The rapid proliferation of Large Language Models (LLMs) in software development has made distinguishing AI-generated code from human-written code a critical challenge with implications for academic integrity, code quality assurance, and software security. We present LLMSniffer, a detection framework that fine-tunes GraphCodeBERT using a two-stage supervised contrastive learning pipeline augmented with comment removal preprocessing and an MLP classifier. Evaluated on two benchmark datasets - GPTSniffer and Whodunit - LLMSniffer achieves substantial improvements over prior baselines: accuracy increases from 70% to 78% on GPTSniffer (F1: 68% to 78%) and from 91% to 94.65% on Whodunit (F1: 91% to 94.64%). t-SNE visualizations confirm that contrastive fine-tuning yields well-separated, compact embeddings. We release our model checkpoints, datasets, codes and a live interactive demo to facilitate further research.

Editorial analysis

A structured set of objections, weighed in public.

Desk editor's note, referee report, simulated authors' rebuttal, and a circularity audit. Tearing a paper down is the easy half of reading it; the pith above is the substance, this is the friction.

Referee Report

2 major / 1 minor

Summary. The paper presents LLMSniffer, a detection framework that fine-tunes GraphCodeBERT via a two-stage supervised contrastive learning pipeline, augmented by comment removal preprocessing and an MLP classifier. It reports concrete accuracy and F1 improvements over baselines on the GPTSniffer (70% to 78% accuracy, 68% to 78% F1) and Whodunit (91% to 94.65% accuracy, 91% to 94.64% F1) benchmarks, supported by t-SNE evidence of improved embedding separation, and releases model checkpoints, datasets, code, and a live demo.

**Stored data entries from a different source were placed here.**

/-- A write of CNV_BGCAL: ignored whole with IVL or MODE out of range (R136); in force from the next boundary (R126). -/
def bgcalBad (v : Word) : Bool := decide (fld v 7 3 < 12 ∨ 24 < fld v 7 3 ∨ fld v 1 0 = 3)
def bgcalWrite (s : State) (n : Nat) (v : Word) : State :=
  if bgcalBad v ∨ !corePresent s n then s else s.wr (CNV_BGCAL n) (v &&& 0xFFB)
def execCalBackground (q : Req) (s : State) : Res :=
  let v := w32 (u32 q.params 4)
  let l := bitList 32 (u32 q.params 0)
  .next (command s 0x0204 q (q.params.length == 8)
    [(l.any (fun n => !corePresent s n), ST_UNIT_ABSENT), (bgcalBad v || v &&& ~~~0xFFB#32 != 0, ST_BAD_PARAM)]
    (reply (forEach l s (fun n s => bgcalWrite s n v)) 0x0204 q ST_OK []))

/-- CNV_STATUS (R135). -/
def cnvStatusBytes (s : State) (n : Nat) : List Byte :=
  bw (s.rd (CNV_STAT n)) ++ bw (s.rd (CNV_CALCNT n)) ++ bw (s.rd (CNV_CALTIME_HI n)) ++ b2 (s.rf (CNV_CALTIME_X n) 15 0) ++
  bw (s.rd (CNV_CALTIME_LO n)) ++ b2 (s.rf (CNV_CALTIME_X n) 31 16) ++ b8 (s.rd64 (CNV_CALBEAT_LO n)) ++
  bw (s.rd (CNV_OVRCNT n)) ++ bw (s.rd (CNV_NBRCNT n)) ++ bw (s.rd (CNV_CLIPCNT n))
def execCnvStatus (q : Req) (s : State) : Res :=
  let n := u16 q.params 0
  .next (command s 0x0205 q (q.params.length == 4)
    [(decide (n < 32) && !corePresent s n, ST_UNIT_ABSENT), (decide (32 ≤ n) || !zeroAt q.params 2 2, ST_BAD_PARAM)]
    (reply s 0x0205 q ST_OK (cnvStatusBytes s n)))

/-- A master writes CNV_BGCAL of a core (R126). -/
def execCnvBgcalWrite (m : Master) (core : Nat) (v : Word) (s : State) : Res :=
  .next (onBar s m (if core < 32 then bgcalWrite s core v else s))

/-- The end of a background interval (R121–R123): confidence, targets, limits. -/
def classOfTrim (i : Nat) : Nat := if i < 12 then 0 else if i = 12 then 1 else if i = 13 then 2 else 3
def bgConf (s : State) (n : Nat) (e : BgEst) : Nat :=
  let en := fld (s.core n).bg 11 8
  let dith := s.rb (CNV_CTRL n) 1
  bitsSet ((List.range 4).filter (fun k => en.testBit k && e.conf.testBit k && (dith || (k != 0 && k != 2))))
def bgTarget (s : State) (n : Nat) (conf : Nat) (e : BgEst) (i : Nat) : Int × Bool :=
  let old := nth (0 : Int) (s.core n).pend i
  if i = 15 ∧ s.layoutDense then (0, false)
  else if conf.testBit (classOfTrim i) then
    let t := trimGet s n i + clampI (-8) 8 (nth (0 : Int) e.err i)
    let c := clampI (trimRange i).1 (trimRange i).2 t
    (c - trimGet s n i, decide (c ≠ t))
  else (old, false)
/-- Mean and rms of the codes of an interval in 1/16 LSB, rounded half up (R136; the rounding: log 90). -/
def codeMean (x : Nat × Int × Nat) : Int := rdiv (16 * x.2.1) x.1
def codeRms (x : Nat × Int × Nat) : Nat := (isqrt (1024 * x.2.2 / max 1 x.1) + 1) / 2
def bgIntervalEnd (s : State) (n : Nat) (e : BgEst) : State :=
  let c := s.core n
  let conf := bgConf s n e
  let ts := (List.range 16).map (bgTarget s n conf e)
  let clipped := bitsSet ((List.range 16).filter (fun i => (nth ((0 : Int), false) ts i).2))
  let s := s.setF (CNV_BGSTAT n) 15 12 conf
  let s := s.setCore n { c with pend := ts.map (fun t => t.1), ivlEnd := false, landed := true }
  let s := (s.wr (CNV_MEAN n) (w32 (lowBits 16 (codeMean c.ended)))).wr (CNV_RMS n) (w32 (codeRms c.ended % 65536))
  let s := showPend (s.orR (CNV_LIMSTAT n) clipped) n
  if clipped = 0 then s else report s (36 + n / 8) (n / 8)
def execBgCalIntervalEnd (core : Nat) (e : BgEst) (s : State) : Res :=
  .next (if corePresent s core ∧ core < 32 ∧ (s.core core).ivlEnd then bgIntervalEnd s core e else s)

Significance. If the reported gains prove robust, the work advances practical methods for distinguishing LLM-generated code, relevant to academic integrity, code quality, and security in software engineering. The explicit release of model checkpoints, datasets, code, and an interactive demo is a clear strength that supports reproducibility and follow-on research.

major comments (2)
  1. [Evaluation] Evaluation section: The accuracy and F1 lifts are reported as single point estimates (e.g., 70% to 78% on GPTSniffer) with no error bars, standard deviations across runs, ablation studies isolating the contrastive loss or comment removal, or statistical significance tests; this directly undermines confidence that the gains are reliable rather than dataset-specific.
  2. [Methods] Methods section: The two-stage supervised contrastive learning pipeline is described at a high level but lacks concrete details on the contrastive loss formulation, temperature and margin hyperparameters, the exact integration of the MLP classifier, and training schedules; without these, the central claim of improvement via this specific architecture cannot be fully assessed or replicated.
minor comments (1)
  1. [Results] The t-SNE visualizations are presented as qualitative evidence of separation but would benefit from quantitative metrics (e.g., silhouette score or inter-cluster distance) to strengthen the supporting claim.

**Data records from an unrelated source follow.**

/-- DC block (R142, R143): the DC word of 4 fraction bits, saturation, the new estimate. -/
def dcStep (c : List Word) (frz : Bool) (m x : Int) : Int × Bool × Int :=
  let e := x * 2 ^ 24 - m
  let y := if bit (cfCtrl c) 2 then rhu e 20 else x * 16
  (satI 16 y, bit (cfCtrl c) 2 && ovfI 16 y, if frz then m else m + rhu e (fld (cfDcb c) 12 8))
/-- Insertion sort of magnitudes. -/
def insI (x : Nat) : List Nat → List Nat
  | [] => [x]
  | a :: t => if x ≤ a then x :: a :: t else a :: insI x t
/-- Impulse blanker (R144): the sample 7 back, in a window of the 15 newest DC words (newest first). -/
def blankStep (c : List Word) (w : List Int) : Int × Bool :=
  let b := cfBlk c
  let h := match fld b 1 0 with | 0 => 2 | 1 => 4 | _ => 7
  let y := nth (0 : Int) w 7
  let mags := ((List.range (2 * h + 1)).map (fun k => (nth (0 : Int) w (7 - h + k)).natAbs)).foldr insI []
  let med := nth 0 mags h
  let hit := bit (cfCtrl c) 3 && decide (max (fld b 15 8 * med) (fld b 26 16 * 64) < 4 * y.natAbs)
  if hit then ((if bit b 4 then (if y < 0 then -(med : Int) else med) else 0), true) else (y, false)
/-- Zone inversion and NCO (R146, R147): the filter word of the sample at slot `j`, whose input position is 7 less. -/
def mixStep (c : List Word) (phase j : Nat) (y : Int) : Cx × Nat :=
  let y := if bit (cfCtrl c) 6 ∧ (j + 1) % 2 = 1 then -y else y
  if cfNco c then
    let i := phase / 2 ^ 32
    ((rhu (y * (Config.ncoCos i).toInt) 12, rhu (-(y * (Config.ncoSin i).toInt)) 12), (phase + cfFtw c) % 2 ^ 48)
  else ((y * 4, 0), (phase + cfFtw c) % 2 ^ 48)
/-- Σ of two lists' products. -/
def dot : List Int → List Int → Int
  | a :: t, b :: u => a * b + dot t u
  | _, _ => 0
/-- A half-band stage's output from its delay line, newest first (R150): linear phase is symmetric about tap 23. -/
def hbTaps (minph : Bool) : List Int :=
  (List.range 47).map (fun k => if minph then Config.hbMinTap k else Config.hbTap (min k (46 - k)))
def hbOut (minph : Bool) (line : List Int) : Int := rhu (dot (hbTaps minph) line) 40
/-- Half-band stages (R149): a stage takes every sample of its input and answers one for each even index; and whether one
of them saturated. -/
def hbRun (minph cplx : Bool) : Nat → List (List Cx) → Nat → Cx → List (List Cx) × Option Cx × Bool
  | 0, l, _, v => (l, some v, false)
  | d + 1, l, j, v =>
    let line := (v :: l.headD []).take 47
    if j % 2 = 1 then (line :: l.tail, none, false)
    else
      let re := hbOut minph (line.map (fun x => x.1))
      let im := if cplx then hbOut minph (line.map (fun x => x.2)) else 0
      let (t, r, so) := hbRun minph cplx d l.tail (j / 2) (satI 20 re, satI 20 im)
      (line :: t, r, so || ovfI 20 re || ovfI 20 im)
/-- The final FIR (R151): Σ h_k·v[i−k], 17 fraction bits, rounded half up. -/
def firOut (h : List Int) (line : List Cx) : Cx := (rhu (dot h (line.map (fun x => x.1))) 17, rhu (dot h (line.map (fun x => x.2))) 17)
def satCx (n : Nat) (v : Cx) : Cx := (satI n v.1, satI n v.2)
def ovfCx (n : Nat) (v : Cx) : Bool := ovfI n v.1 || ovfI n v.2
/-- The cross-fade mix (R156), weight in 1/65,536. -/
def mixCx (w : Int) (a b : Cx) : Cx := (rhu ((65536 - w) * a.1 + w * b.1) 16, rhu ((65536 - w) * a.2 + w * b.2) 16)
/-- Final FIR and running fade for output sample `i` of the beat of `n` outputs: value and PTH_STAT bits. -/
def firStage (c : List Word) (p : PathSt) (nOut i : Nat) (v : Cx) : Cx × Nat :=
  if cfFirEn c then
    let bank (b : Nat) := firOut (if b = 0 then p.bankA else p.bankB) p.fir
    match p.fade with
    | some f =>
      if f.left = 0 then let y := bank f.tgt; (satCx 20 y, if ovfCx 20 y then 0x80 else 0)
      else
        let w := rdiv (((f.x - f.left) * nOut + i + 1 : Nat) * 65536) (max 1 (f.x * nOut))
        let a := bank f.src
        let b := bank f.tgt
        let y := mixCx w (satCx 20 a) (satCx 20 b)
        (satCx 20 y, (if ovfCx 20 a || ovfCx 20 b then 0x80 else 0) + (if ovfCx 20 y then 0x100 else 0))
    | none => let y := bank p.bankNow; (satCx 20 y, if ovfCx 20 y then 0x80 else 0)
  else (v, 0)
/-- Output select and conversion to the path word (R140, R161). Every saturation that this output sample takes in, of the
fine path too while coarse samples leave, is its own (R141). -/
def selectStage (c : List Word) (ch : Chain) (coarse fine : Cx) (bits : Nat) : Chain :=
  let crs := bit (cfCtrl c) 7 && decide (0 < ch.p.cleft)
  let v := if crs then coarse else fine
  let y : Cx := (rhu v.1 3, rhu v.2 3)
  let bits := bits ||| (if ovfCx 16 y then 0x200 else 0)
  let first := ch.p.fineWait && ch.p.cleft == 0
  { ch with
    outs := satCx 16 y :: ch.outs, stat := ch.stat ||| bits, sat := ch.sat || ch.p.satNext || bits != 0,
    crs := ch.crs || crs, i := ch.i + 1,
    p := { ch.p with cleft := ch.p.cleft - 1, fineDue := ch.p.fineDue || first, fineWait := ch.p.fineWait && !first, satNext := false } }
def sumCx (l : List Cx) : Cx := l.foldr (fun a b => (a.1 + b.1, a.2 + b.2)) (0, 0)
/-- One slot of the beat: input sample `x` enters, the sample 7 back leaves the blanker; its own beat's settings are
`old` for the first seven slots (R54). -/
def slotStep (c old : List Word) (frz : Bool) (nOut : Nat) (setPhase : Option Nat) (ch : Chain) (j : Nat) (x : Int) : Chain :=
  let p := ch.p
  let dc := dcStep c frz p.m x
  let w := dc.1 :: p.blk
  let cs := if j < 7 then old else c
  let bl := blankStep cs w
  let ph := if j = 7 then setPhase.getD p.phase else p.phase
  let mx := mixStep cs ph j bl.1
  let coarseLine := (mx.1 :: p.coarse).take 16
  let hb := hbRun (bit (cfDec c) 8) (cfNco c) (cfD c) p.hb j mx.1
  let ages := p.satIn.map (· + 1)
  let p := { p with
    m := dc.2.2, blk := w.take 14, phase := mx.2, coarse := coarseLine, hb := hb.1,
    satIn := ages.filter (fun a => decide (a < 7)) ++ (if dc.2.1 then [0] else []), satNext := p.satNext || ages.contains 7 || hb.2.2 }
  let ch := { ch with
    p := p, stat := ch.stat ||| (if dc.2.1 then 0x20 else 0) ||| (if hb.2.2 then 0x40 else 0),
    blanked := if bl.2 then j :: ch.blanked else ch.blanked }
  match hb.2.1 with
  | none => ch
  | some v =>
    let ch := { ch with p := { ch.p with fir := (v :: ch.p.fir).take 256 } }
    let cm := sumCx coarseLine
    let fo := firStage c ch.p nOut ch.i v
    selectStage c ch (rhu cm.1 4, rhu cm.2 4) fo.1 fo.2
/-- A whole beat of input samples. -/
def chainRun (c old : List Word) (frz : Bool) (nOut : Nat) (setPhase : Option Nat) : Chain → Nat → List Int → Chain
  | ch, _, [] => ch
  | ch, j, x :: t => chainRun c old frz nOut setPhase (slotStep c old frz nOut setPhase ch j x) (j + 1) t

Axiom & Free-Parameter Ledger

2 free parameters · 2 axioms · 0 invented entities

The approach rests on standard assumptions of transfer learning and contrastive objectives rather than new axioms or invented entities.

free parameters (2)
  • contrastive loss temperature and margin
    Typical hyperparameters in supervised contrastive learning that must be chosen or tuned; not enumerated in abstract.
  • MLP hidden sizes and learning rate schedule
    Standard fine-tuning choices that affect final accuracy.
axioms (2)
  • domain assumption Pre-trained GraphCodeBERT embeddings contain transferable features for distinguishing human vs. LLM code after contrastive adaptation.
    Invoked by the choice to fine-tune rather than train from scratch.
  • domain assumption Comment removal preprocessing does not discard task-relevant signals.
    Stated as part of the pipeline without justification in abstract.